Samson and Anna return to New York together, where Samson struggles to connect with the woman he knows he is supposed to love, with his career, with his home, with his “life.” He remembers his mother, his childhood in California, the basic shape and processes of the world, but everything else remains blank. In the meantime, Anna sees the same husband she has always seen, but every day has to steel herself against the notion that the man she loves is the Samson who remembers the last quarter century, the Samson who has been shaped by the history of their lives together.

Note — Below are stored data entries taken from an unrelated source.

/-- Row 9 of R234: alignment, then translation, permission and bounds, then labels, then races, each over every lane. On
success the places, and the state with what the checks left. Assumption 15, DEDUCED. -/
def Ex.allow (x : Ex) (rs : List Req) : Except Out (List (Req × Place) × Ex) :=
  match rs.find? fun r => r.va.toNat % r.size != 0 with
  | some r => .error (.next (x.trap ⟨0x0A, r.va, BitVec.ofNat 64 (r.lane + r.acc.code * 2 ^ 12), none⟩))
  | none =>
    match x.placeReqs x.s rs with
    | .error (r, f) => .error (x.memFault r.lane r.va f r.acc)
    | .ok (l, s) =>
      let x := { x with s := s }
      let unplaced := l.any fun (r, p) => match p with
        | .phys pa _ => (match target pa with
          | .mmio off => r.acc != .read && !mmioPlaced off
          | _ => false)
        | .pad _ _ => false
      if unplaced then .error (.refused .unplacedMmio)
      else
        let label := l.findSome? fun (r, p) => (x.s.labelFault x.core r.acc.check p).map fun (lab, own) => (r, lab, own)
        match label with
        | some (r, lab, own) =>
          .error (.next (x.trap (labelTrap r.lane r.va r.acc lab own)))
        | none =>
          let race := l.findSome? fun (r, p) => match x.raceOf r p with
            | some (c, some k) => some (r, p, c, k)
            | _ => none
          match race with
          | none => .ok (l, x.lost l)
          | some (r, p, c, k) =>
            if x.party.mode then
              .ok (l, { x with s := if x.sp.told then x.s else x.report l [] x.s, sp := { x.sp with told := true } }.lost l)
            else
              .error (.next (x.trap ⟨0x0B, r.va, BitVec.ofNat 64 (r.lane + k * 2 ^ 8 + r.acc.code * 2 ^ 12),
                some (x.raceRecord r p c k)⟩))

/-! ## Stamps (R154) -/

def Colophon.sameWriter (a b : Colophon) : Bool :=
  a.wid == b.wid && a.wclk == b.wclk && a.wsc == b.wsc && a.eng == b.eng && a.val == b.val && a.ltag == b.ltag &&
    a.seq == b.seq

/-- An uncached write clears VAL in the line's record, in the L2 or in its backing area (R152); host memory has none (R271). -/
def State.unrecord (s : State) (core : Nat) (pt : Party) (p : Place) (va : DWord) : State :=
  if p.host then s else
  let k := s.lineKey p
  let back := if pt.en then s.backAt pt va else none
  let kept := match k with
    | .glob n => (look s.colos n).isSome
    | .pad _ _ => false
  if kept || back.isSome then (s.refill core pt.ctx k back).setColophon k { s.colophon core pt.ctx k back with val := false } else s

/-- Every line that the requests touch takes `f` of its record; the accesses keep what a writing one displaced.
Assumption 14, DEDUCED; assumption 15, DEDUCED; assumption 27, DEDUCED; assumption 65, DEDUCED. -/
def Ex.stamp (x : Ex) (s : State) (f : Req → Colophon → Colophon) : List (Req × Place) → List LaneAcc × State
  | [] => ([], s)
  | (r, p) :: l =>
    match s.checked x.party p r.va with
    | none =>
      let s := if p.uncached && !p.mmio && r.acc != .read then s.unrecord x.core x.party p r.va else s
      let (as, s) := x.stamp s f l
      (⟨r.lane, p, r.va, none, none, none, none⟩ :: as, s)
    | some back =>
      let k := s.lineKey p
      let c := s.colophon x.core x.ctxId k back
      let c' := f r c
      let same := c'.sameWriter c
      let first := x.s.colophon x.core x.ctxId k back
      let met := if r.acc == .atomic && !c'.sameWriter first then some first else none
      let s := s.setColophon k c'
      let (as, s) := x.stamp s f l
      let a : LaneAcc :=
        if r.acc == .read || (r.acc == .atomic && same) then ⟨r.lane, p, r.va, none, none, none, met⟩
        else ⟨r.lane, p, r.va, if same then none else some c, some c', none, met⟩
      (a :: as, s)

/-- Accesses of groups that have stamped a line and not written it yet. -/
def Group.unwritten (g : Group) : List LaneAcc :=
  g.stores.map StoreEnt.acc ++ g.pend.flatMap fun p => match p.kind with
    | .atom accs .. => accs
    | .loadT _ dests .. => dests
    | _ => []
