-- ==== Sys2Proof/Machine/Engines.lean ====
section
/-! DEFINITION. Engine operations: fork, accesses, faults and race records, the completion add; COPY, GATH and COLL (R50, R53,
R128, R129, R153 to R157, R194, R210, R213, R273, R274, R288 to R293, R312, R313). -/

namespace Sys2Proof.Machine

/-! ## Fork (R128, R154) -/

/-- A fork: the operation takes the group's clocks, and the clock advances; it is a release (R128, R135). -/
def Ex.fork (x : Ex) (kind : EngKind) (sc : Scope) (obj : Option (DWord × Bool)) : Ex :=
  let o : EngOp :=
    { id := x.s.nextOp, ctx := x.ctxId, team := x.ref.team, grp := x.ref.grp, pc := x.sp.pc, sup := x.g.sup
      sc := engineScope sc, obj := obj, clk := x.g.clock, acq := x.g.acq, kind := kind, mismatch := false
      upto := x.g.nextId, add := none, left := none, raced := [], got := [], out := false, asked := false, sent := [] }
  { x with
    s := { x.s with ops := x.s.ops ++ [o], nextOp := x.s.nextOp + 1 }.releasePush x.core
    g := { x.g with clock := x.g.clock + 1 } }

def EngOp.isCopy (o : EngOp) : Bool :=
  match o.kind with
  | .copy .. | .gath .. => true
  | _ => false

/-- Entries of a core's copy queue (R48). -/
def State.copyQueue (s : State) (core : Nat) : Nat :=
  s.ops.countP fun o => o.queued && o.isCopy && s.opCore o == core

/-! ## Faults and race records -/

/-- A violation of an operation in the log (R114). -/
def State.engLog (s : State) (o : EngOp) (va : DWord) (kind acc : Nat) : State :=
  match s.teams[o.team]?, s.group? o.team o.grp with
  | some t, some g => s.logViolation t.core o.ctx (g.grp % 2) g.coreSlot va kind acc true
  | _, _ => s

/-- A violation of an operation, logged and held by the issuing group where it holds none (R114, R274). -/
def State.engFault (s : State) (o : EngOp) (va : DWord) (kind acc : Nat) : State :=
  (s.engLog o va kind acc).modGroup o.team o.grp fun g => { g with engFault := g.engFault.or (some ⟨o.id, va, kind, acc⟩) }

/-- Where an operation reports a line, as a pair of numbers. -/
def LineKey.pair (k : LineKey) : Nat × Nat :=
  match k with
  | .glob l => (0, l)
  | .pad t l => (t + 1, l)

/-- A race record of an operation on a line that it has not reported yet: appended in either mode, and held by the group until a
join meets it, which traps in trap mode (R157, R163, R298). Assumption 69, DEDUCED. -/
def State.engRace (s : State) (o : EngOp) (pt : Party) (key : LineKey) (acc : Nat) (r : BitVec 512) : State :=
  let told := ((s.op? o.id).map fun q => q.raced.contains key.pair).getD false
  if told then s
  else
  let s := (s.raceAppend pt.core pt.ctx r).modOp o.id fun q => { q with raced := q.raced ++ [key.pair] }
  s.modGroup o.team o.grp fun g => { g with engRaces := g.engRaces ++ [⟨o.id, acc, r, !pt.mode⟩] }

/-- The engine's stamp on a line (R154). -/
def Party.engStamp (pt : Party) (kind : CheckKind) (sc : Nat) (c : Colophon) : Colophon :=
  match kind with
  | .read => pt.readStamp c
  | .write => pt.stamp sc pt.clk false
  | .rmw => (pt.rmwStamp c sc true).1

/-- Parts of lines that an operation's accesses touch are checked and stamped, each line once (R155, R157). A claim only stamps,
where the check passes: an access of the issuer before the join meets the operation's record (R293). -/
def State.touchLines (s : State) (o : EngOp) (kind : CheckKind) (claim : Bool) : List LineKey → List Placed → State
  | _, [] => s
  | seen, p :: ps =>
    let key := s.lineKey p.place
    if seen.contains key then s.touchLines o kind claim seen ps
    else match s.opParty o with
      | none => s
      | some pt =>
        let sc := Scope.num (if p.pad then clampPad o.sc else o.sc)
        match s.checked pt p.place p.va with
        | none =>
          let s := if p.place.uncached && !p.place.mmio && kind != .read && !claim then s.unrecord pt.core pt p.place p.va
            else s
          s.touchLines o kind claim (key :: seen) ps
        | some back =>
          let c := s.colophon pt.core pt.ctx key back
          let s := s.refill pt.core pt.ctx key back
          let race := if c.lost then none else s.raceKind pt c kind (kind == .rmw)
          match race with
          | none => (s.setColophon key (pt.engStamp kind sc c)).touchLines o kind claim (key :: seen) ps
          | some k =>
            if claim then s.touchLines o kind claim (key :: seen) ps
            else
              let off := match p.place with
                | .phys pa _ => pa
                | .pad _ a => a
              let acc : Nat := match kind with
                | .read => 0
                | .write => 1
                | .rmw => 3
              let s := s.engRace o pt key acc (pt.record c k p.va o.pc off 0 (pt.id % 2) p.pad)
              (s.setColophon key (pt.engStamp kind sc c)).touchLines o kind claim (key :: seen) ps

/-- Every line that the spans touch. -/
def State.touch (s : State) (o : EngOp) (kind : CheckKind) (claim : Bool) (seen : List LineKey) (l : List Placed) : State :=
  s.touchLines o kind claim seen (l.flatMap Placed.lines)

/-! ## Completion (R129, R274) -/

/-- How an attempt of an operation's accesses ended. -/
inductive Attempt where
  | ok
  /-- At an address, with the fault and the access. -/
  | stop (va : DWord) (f : AFault) (a : Acc)
  deriving DecidableEq, Repr
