/-- A locked region set up again at a home that has room for it (R134, R147); else its lock there is lost.
Assumption 52, DESIGN CHOICE. -/
def State.relock (s : State) (t : Tracker) (home : Nat) : State :=
  if !(s.within home t.base t.sz).isEmpty || decide ((homeCap home).2 ≤ s.pinnedAt home) || s.full home then s
  else
    s.addTracker { t with home := home, label := t.lockLabel, waitFor := [], trans := none, queue := [], owed := [], holders := [] }

/-- Locked regions of a die's slices, for every slice that now homes lines of their blocks. Assumption 52, DESIGN CHOICE. -/
def State.rehome (s : State) (die : Nat) (locked : List Tracker) : State :=
  locked.foldl (fun s t =>
    ((s.homesOf t.base t.sz).filter fun h => h / 64 == die && decide (h < 256)).foldl (fun s h => s.relock t h) s) s

/-- A recall of a die's slices (R139): their copies go, recorded, and their trackers. -/
def State.recallDie (s : State) (die : Nat) : State :=
  let mine (home : Nat) : Bool := decide (home < 256) && home / 64 == die
  let homes := ((s.copies.map fun c => s.home (c.line * 128)).filter mine).eraseDups
  let s := homes.foldl (fun s h => s.invalidate h fun c => s.home (c.line * 128) == h) s
  { s with trackers := s.trackers.filter fun t => !mine t.home }.purge fun h _ => mine h

/-- SLICE_RETIRE (R194): the die's slices are recalled, the slice leaves the interleave, and what queued goes on.
Assumption 52, DESIGN CHOICE. -/
def execSliceRetire (die slice : Nat) (s : State) : Out :=
  let d := s.die die
  if Config.numDies ≤ die || 64 ≤ slice || !d.slen.getLsbD slice || d.slices.length ≤ 1 then .next s
  else
    let old := s.trackers.filter fun t => decide (t.home < 256) && t.home / 64 == die
    let waiting := old.flatMap fun t => t.queue ++ (t.trans.map fun p => p.2).toList
    let s := s.recallDie die
    let s := { s with uses := s.uses.filter fun u => s.home (u.line * 128) != die * 64 + slice }
    let s := s.modDie die fun d => { d with slen := d.slen &&& ~~~((1#64) <<< slice) }
    .next ((s.rehome die (old.filter Tracker.lock)).push (waiting.filter fun i => (reqOf i).isSome))

end Sys2Proof.Machine
end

Into these daily lives fraught with a peculiarly intimate tension comes a charismatic scientist who invites Samson to take part in a groundbreaking, experimental project involving the transfer of memories from one mind to another–all it requires is a trip back to the Nevada desert. It doesn’t take much to lure Samson away from his profound loneliness in the City–where he is stuck between missing the past life that surrounds him and yearning to enjoy the fresh start he’s been given–though Anna is never far from his thoughts as he embarks on the adventure that could mean the end of the old Samson Greene.

In Samson, Nicole Krauss creates an ordinary man who his facing a searingly new world with gritty poignancy and purely instinctual empathy. Reminiscent of early DeLillo, but with the emotional sensitivity of a budding Cheever, Krauss’s sharp, intelligent storytelling effortlessly peels away the layers of quotidian circumstances to reveal the subtle joys and woes of simple survival.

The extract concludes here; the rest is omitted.